● ACTION ITEM
Print nothing except the lines of the listing below from the line with "same property. -/" to the line with "(∀ w rest, s.pending", each exactly as written, both ends included.

+-------+

/-- R60: for every assigned opcode and every arg outside the form's legal values the word does not decode, and issued as a command word it raises IllegalCommand: the sticky flag 3, the response 0xF0000000, nothing else. -/
def Obligations.ReservedBitsMakeTheWordIllegal : Prop :=
  ∀ (op arg : Byte) (f : Form), formOfOp op = some f →
    (f = .Z ∧ arg ≠ 0 ∨ f = .M ∧ arg.extractLsb' 2 6 ≠ 0 ∨ f = .K ∧ arg.extractLsb' 3 5 ≠ 0 ∨ f = .F ∧ arg.extractLsb' 4 4 ≠ 0) →
    decode (cmdWord op arg) = .error (.reservedOperandBits op arg) ∧
    ∀ (s : State) (rest : List HostEvent), s.pending = .command (cmdWord op arg) :: rest →
      step s = .next { s with pending := rest, err := s.err ||| 0b1000, responses := s.responses ++ [0xF0000000] }

/-- R61: a word that decodes to no command, issued in any state, sets ERR[3], changes no other register and returns 0xF0000000; the 244 unassigned opcodes with any arg are such words, and so are assigned opcodes with reserved arg bits set, 0x0000 and 0xFFFF; every other word decodes to exactly one command. -/
def Obligations.IllegalWordRaisesIllegalCommand : Prop :=
  (∀ (w : CmdWord) (s : State) (rest : List HostEvent), (∀ i, decode w ≠ .ok i) → s.pending = .command w :: rest →
    step s = .next { s with pending := rest, err := s.err ||| 0b1000, responses := s.responses ++ [0xF0000000] }) ∧
  (∀ op arg : Byte,
    (op.toNat = 0x00 ∨ 0x04 ≤ op.toNat ∧ op.toNat ≤ 0x0F ∨ 0x12 ≤ op.toNat ∧ op.toNat ≤ 0x1F ∨
      0x23 ≤ op.toNat ∧ op.toNat ≤ 0x2F ∨ 0x34 ≤ op.toNat) →
    ∀ i, decode (cmdWord op arg) ≠ .ok i) ∧
  (∀ (op arg : Byte) (f : Form), formOfOp op = some f → f.legalArg arg = false → ∀ i, decode (cmdWord op arg) ≠ .ok i) ∧
  (∀ (op arg : Byte) (f : Form), formOfOp op = some f → f.legalArg arg = true →
    ∃ i, decode (cmdWord op arg) = .ok i ∧ ∀ j, decode (cmdWord op arg) = .ok j → j = i) ∧
  ((List.range 256).filter fun n => (formOfOp (BitVec.ofNat 8 n)).isNone).length = 244 ∧
  (∀ i, decode 0x0000 ≠ .ok i) ∧ (∀ i, decode 0xFFFF ≠ .ok i)

/-- Sanity: one word of each family, written out in the spec's examples, decodes to its command. -/
def Obligations.WordsOfTheSpecDecode : Prop :=
  decode 0x0100 = .ok .rdst ∧ decode 0x0204 = .ok (.eclr 4) ∧ decode 0x1071 = .ok (.a2s 0x71) ∧
  decode 0x110F = .ok (.s2a 15) ∧ decode 0x2003 = .ok (.rinit 3) ∧ decode 0x21FF = .ok (.rpush 0xFF) ∧
  decode 0x311F = .ok (.csym 31) ∧ decode 0x3262 = .ok (.cpfx 0x62) ∧ decode 0x3307 = .ok (.cget 7)

/-- R66: CSEP is 0x3100; CPAD8 is 0x3100 eight times; CPFXS p is 0x3200 with each character code of p in order; R8TO5 is 0x2000; R5TO8S is 0x2003; CGET8 is 0x3300 to 0x3307. -/
def Obligations.PseudoCommandsExpandToTheirWords : Prop :=
  (expand .csep).map encode = [0x3100] ∧
  (expand .cpad8).map encode = List.replicate 8 0x3100 ∧
  (∀ p : List Byte, (expand (.cpfxs p)).map encode = p.map fun c => 0x3200 ||| c.setWidth 16) ∧
  (expand .r8to5).map encode = [0x2000] ∧
  (expand .r5to8s).map encode = [0x2003] ∧
  (expand .cget8).map encode = [0x3300, 0x3301, 0x3302, 0x3303, 0x3304, 0x3305, 0x3306, 0x3307]

/-! ## The step -/

/-- R14, R51, R59: when the host's next event is a word that decodes to a command, the step takes it off the port and is exec of that command in the state so reached; withFetchWord presents the word of a command so. (That the port is a list is the model's choice, log entry 1.) -/
def Obligations.StepRunsTheDecodedCommand : Prop :=
  (∀ (s : State) (w : CmdWord) (rest : List HostEvent) (i : Instr), s.pending = .command w :: rest → decode w = .ok i →
    step s = exec i { s with pending := rest }) ∧
  (∀ (s : State) (i : Instr), step (s.withFetchWord 16 (encode i).toNat) = exec i s)

/-- R170: when the host's next event is reset, the step leaves CHK = 1, ACC = 0, BITS = 0, DIR = 0, STRICT = 0, ERR = 0, in one step between two commands and with no response word, from every state; ALPHA31 is no register (R32) and stays. -/
def Obligations.HardResetIsAStepOfItsOwn : Prop :=
  ∀ (s : State) (rest : List HostEvent), s.pending = .reset :: rest →
    step s = .next { chk := 1, acc := 0, bits := 0, dir := false, strict := false, err := 0,
                     pending := rest, responses := s.responses, config := s.config }

/-- R167, R172: while the host issues nothing the block waits and holds its six registers. That this is a step which answers the same state is the model's choice, log entry 3. -/
def Obligations.NothingPendingHoldsTheState : Prop :=
  ∀ s : State, s.pending = [] → step s = .next s

/-- R35: after hardware reset and after SRST, CHK = 1, ACC = 0, BITS = 0, DIR = 0, STRICT = 0, ERR = 0, so Z = 1 and STATUS = 0x0020; the model's reset state has these values. -/
def Obligations.ResetLeavesTheStatedValues : Prop :=
  (State.reset.chk = 1 ∧ State.reset.acc = 0 ∧ State.reset.bits = 0 ∧ State.reset.dir = false ∧
    State.reset.strict = false ∧ State.reset.err = 0) ∧
  (∀ (s : State) (rest : List HostEvent), s.pending = .reset :: rest →
    ∃ t, step s = .next t ∧ SameRegisters t State.reset ∧ zFlag t = true ∧ status t = 0x0020) ∧
  (∀ s : State, regrouperOk s = true →
    ∃ t, exec .srst s = .next t ∧ SameRegisters t State.reset ∧ zFlag t = true ∧ status t = 0x0020)

/-- R25: BITS <= to - 1 and ACC < 2^BITS hold in the reset state, in the rule's own terms and as the model's check. -/
def Obligations.ResetMeetsTheInvariant : Prop :=
  State.reset.Inv ∧
  ∀ s : State, s.Inv ↔ (s.bits.toNat ≤ (if s.dir then 8 else 5) - 1 ∧ s.acc.toNat < 2 ^ s.bits.toNat)

/-- R25: from every state with BITS <= to - 1 and ACC < 2^BITS (to = 5 when DIR = 0, 8 when DIR = 1), whatever the host's next event, the next state has the same property. -/
def Obligations.EveryStepKeepsTheInvariant : Prop :=
  ∀ s t : State, s.Inv → step s = .next t → t.Inv

/-- R14, R51, R61, R181: from every state that meets the regrouper invariant a step answers a next state that meets it; a command word, whichever of the 65536 it is, is taken off the port and one response word follows all earlier ones; reset returns none; the block's ALPHA31 stays (R32). -/
def Obligations.EveryEventCompletesWithOneResponse : Prop :=
  ∀ s : State, s.Inv → ∃ t, step s = .next t ∧ t.Inv ∧ t.config = s.config ∧
    (∀ w rest, s.pending = .command w :: rest → t.pending = rest ∧ ∃ r, t.responses = s.responses ++ [r]) ∧
    (∀ rest, s.pending = .reset :: rest → t.pending = rest ∧ t.responses = s.responses)

/-- U19, R25: in a state with BITS above to - 1 or ACC at or above 2^BITS the spec gives the commands no meaning; the model refuses each of the twelve by name and computes no result. That all twelve are refused is log entry 5. -/
def Obligations.BrokenRegrouperStateIsRefused : Prop :=
  ∀ (i : Instr) (s : State), ¬ (s.bits.toNat ≤ (if s.dir then 8 else 5) - 1 ∧ s.acc.toNat < 2 ^ s.bits.toNat) →
    exec i s = .refused .regrouperInvariantBroken

/-- R14, R51: with the words of a list of commands first on the port, as many steps as there are commands leave what executing the commands one after another leaves. -/
def Obligations.StepsRunTheProgram : Prop :=
  ∀ (is : List Instr) (s : State),
    core.run is.length { s with pending := (is.map fun i => HostEvent.command (encode i)) ++ s.pending } = runCommands is s

/-! ## Rules of the whole machine -/

/-- R37: CHK changes only in SRST, CINIT, CSYM, CPFX; ACC and BITS only in SRST, RINIT, RPUSH, RFLUSH; DIR and STRICT only in SRST, RINIT; ERR only in SRST, ECLR and, by gaining one fault flag, in A2S, S2A, RPUSH, RFLUSH, CSYM; earlier responses and the host's later events are untouched, and one response is added; the alphabet's ALPHA31 is written by no command (R32). -/
def Obligations.RegisterUseOfEveryCommand : Prop :=
  ∀ (i : Instr) (s t : State), exec i s = .next t →
    (i ≠ .srst → i ≠ .cinit → (∀ v, i ≠ .csym v) → (∀ c, i ≠ .cpfx c) → t.chk = s.chk) ∧
    (i ≠ .srst → (∀ m, i ≠ .rinit m) → (∀ v, i ≠ .rpush v) → i ≠ .rflush → t.acc = s.acc ∧ t.bits = s.bits) ∧
    (i ≠ .srst → (∀ m, i ≠ .rinit m) → t.dir = s.dir ∧ t.strict = s.strict) ∧
    (i ≠ .srst → (∀ f, i ≠ .eclr f) → (∀ c, i ≠ .a2s c) → (∀ v, i ≠ .s2a v) → (∀ v, i ≠ .rpush v) → i ≠ .rflush →
      (∀ v, i ≠ .csym v) → t.err = s.err) ∧
    (i ≠ .srst → (∀ f, i ≠ .eclr f) → t.err = s.err ∨ ∃ k, t.err = s.err ||| faultFlag k) ∧
    t.config = s.config ∧ t.pending = s.pending ∧ ∃ r, t.responses = s.responses ++ [r]

/-- R152: whenever the response to a command word has a non-zero error code, there is one fault kind whose code it is: the word is err << 28, ERR gains the flag of that kind, every other register is as before, and the block still accepts the next command (the invariant is kept). -/
def Obligations.FaultChangesOnlyItsFlag : Prop :=
  ∀ (w : CmdWord) (s t : State) (r : RspWord), runWord w s = .next t → t.responses = s.responses ++ [r] →
    r.extractLsb' 28 4 ≠ 0 →
    (∃ p : BitVec 4 × BitVec 4, p ∈ [(1, 0b0001), (2, 0b0010), (3, 0b0100), (15, 0b1000)] ∧
      r = p.1.setWidth 32 <<< 28 ∧
      t = { s with err := s.err ||| p.2, responses := s.responses ++ [p.1.setWidth 32 <<< 28] }) ∧
    (s.Inv → t.Inv)

/-- R56, U11: the response to any word has bits 25:16 zero, n at most 2, an error code among 0, 1, 2, 3 and 15, no data when it is an error, d1 = 0 unless n = 2, d0 = 0 when n = 0; and the host's reading of it succeeds. -/
def Obligations.EveryResponseWordIsInForm : Prop :=
  ∀ (w : CmdWord) (s t : State), runWord w s = .next t → ∃ r : RspWord, t.responses = s.responses ++ [r] ∧
    r.extractLsb' 16 10 = 0 ∧ r.extractLsb' 26 2 ≠ 3 ∧
    (r.extractLsb' 28 4 = 0 ∨ r.extractLsb' 28 4 = 1 ∨ r.extractLsb' 28 4 = 2 ∨ r.extractLsb' 28 4 = 3 ∨ r.extractLsb' 28 4 = 15) ∧
    (r.extractLsb' 28 4 ≠ 0 → r.extractLsb' 26 2 = 0 ∧ r.extractLsb' 0 16 = 0) ∧
    (r.extractLsb' 26 2 ≠ 2 → r.extractLsb' 8 8 = 0) ∧ (r.extractLsb' 26 2 = 0 → r.extractLsb' 0 8 = 0) ∧
    ∃ c, responseOfWord r = some c ∧ responseWord c = r

/-- R64: a response without error has n = 2 for RDST, 0 for ECLR, SRST, RINIT, CINIT, CSYM and CPFX, 1 for A2S, S2A and CGET, 0, 1 or 2 for RPUSH, 0 or 1 for RFLUSH; the symbols A2S and CGET return are below 32. -/
def Obligations.ResponseShapeOfEveryCommand : Prop :=
  ∀ (i : Instr) (s t : State) (r : RspWord), exec i s = .next t → t.responses = s.responses ++ [r] → r.extractLsb' 28 4 = 0 →
    match i with
    | .rdst => r.extractLsb' 26 2 = 2
    | .eclr _ => r = 0
    | .srst => r = 0
    | .a2s _ => r.extractLsb' 26 2 = 1 ∧ r.extractLsb' 5 3 = 0
    | .s2a _ => r.extractLsb' 26 2 = 1
    | .rinit _ => r = 0
    | .rpush _ => r.extractLsb' 26 2 = 0 ∨ r.extractLsb' 26 2 = 1 ∨ r.extractLsb' 26 2 = 2
    | .rflush => r.extractLsb' 26 2 = 0 ∨ r.extractLsb' 26 2 = 1
    | .cinit => r = 0
    | .csym _ => r = 0
    | .cpfx _ => r = 0
    | .cget _ => r.extractLsb' 26 2 = 1 ∧ r.extractLsb' 5 3 = 0

/-- R28: for every command but RDST, running it with any other value in ERR gives the same response and the same registers but ERR; a set flag never blocks or alters a command. -/
def Obligations.StickyFlagsChangeNoOtherResult : Prop :=
  ∀ (i : Instr) (s t : State) (e : BitVec 4), i ≠ .rdst → exec i s = .next t →
    ∃ t', exec i { s with err := e } = .next t' ∧ t'.responses = t.responses ∧ t'.chk = t.chk ∧ t'.acc = t.acc ∧
      t'.bits = t.bits ∧ t'.dir = t.dir ∧ t'.strict = t.strict

/-- R28: if a flag of ERR is set before a step and clear after it, the host's event was reset, the word of SRST, or the word of an ECLR with that bit in its mask. -/
def Obligations.OnlyClearingCommandsClearAFlag : Prop :=
  ∀ (s t : State) (b : Nat), step s = .next t → s.err.getLsbD b = true → t.err.getLsbD b = false →
    ∃ rest, s.pending = .reset :: rest ∨ s.pending = .command (encode .srst) :: rest ∨
      ∃ f : BitVec 4, f.getLsbD b = true ∧ s.pending = .command (encode (.eclr f)) :: rest

/-- R37, R177: two commands of different units among ALPHA, REGRP and POLY, run in either order from one state, leave the same registers, and each returns the same response in both orders. -/
def Obligations.CommandsOfDifferentUnitsCommute : Prop :=
  ∀ (i j : Instr) (s s₁ t : State), unitOf i ≠ 0 → unitOf j ≠ 0 → unitOf i ≠ unitOf j →
    exec i s = .next s₁ → exec j s₁ = .next t →
    ∃ s₂ t' ri rj, exec j s = .next s₂ ∧ exec i s₂ = .next t' ∧ SameRegisters t t' ∧
      t.responses = s.responses ++ [ri, rj] ∧ t'.responses = s.responses ++ [rj, ri]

+-------+

● EXERCISE SOLUTION
/-- R25: from every state with BITS <= to - 1 and ACC < 2^BITS (to = 5 when DIR = 0, 8 when DIR = 1), whatever the host's next event, the next state has the same property. -/
def Obligations.EveryStepKeepsTheInvariant : Prop :=
  ∀ s t : State, s.Inv → step s = .next t → t.Inv

/-- R14, R51, R61, R181: from every state that meets the regrouper invariant a step answers a next state that meets it; a command word, whichever of the 65536 it is, is taken off the port and one response word follows all earlier ones; reset returns none; the block's ALPHA31 stays (R32). -/
def Obligations.EveryEventCompletesWithOneResponse : Prop :=
  ∀ s : State, s.Inv → ∃ t, step s = .next t ∧ t.Inv ∧ t.config = s.config ∧
    (∀ w rest, s.pending = .command w :: rest → t.pending = rest ∧ ∃ r, t.responses = s.responses ++ [r]) ∧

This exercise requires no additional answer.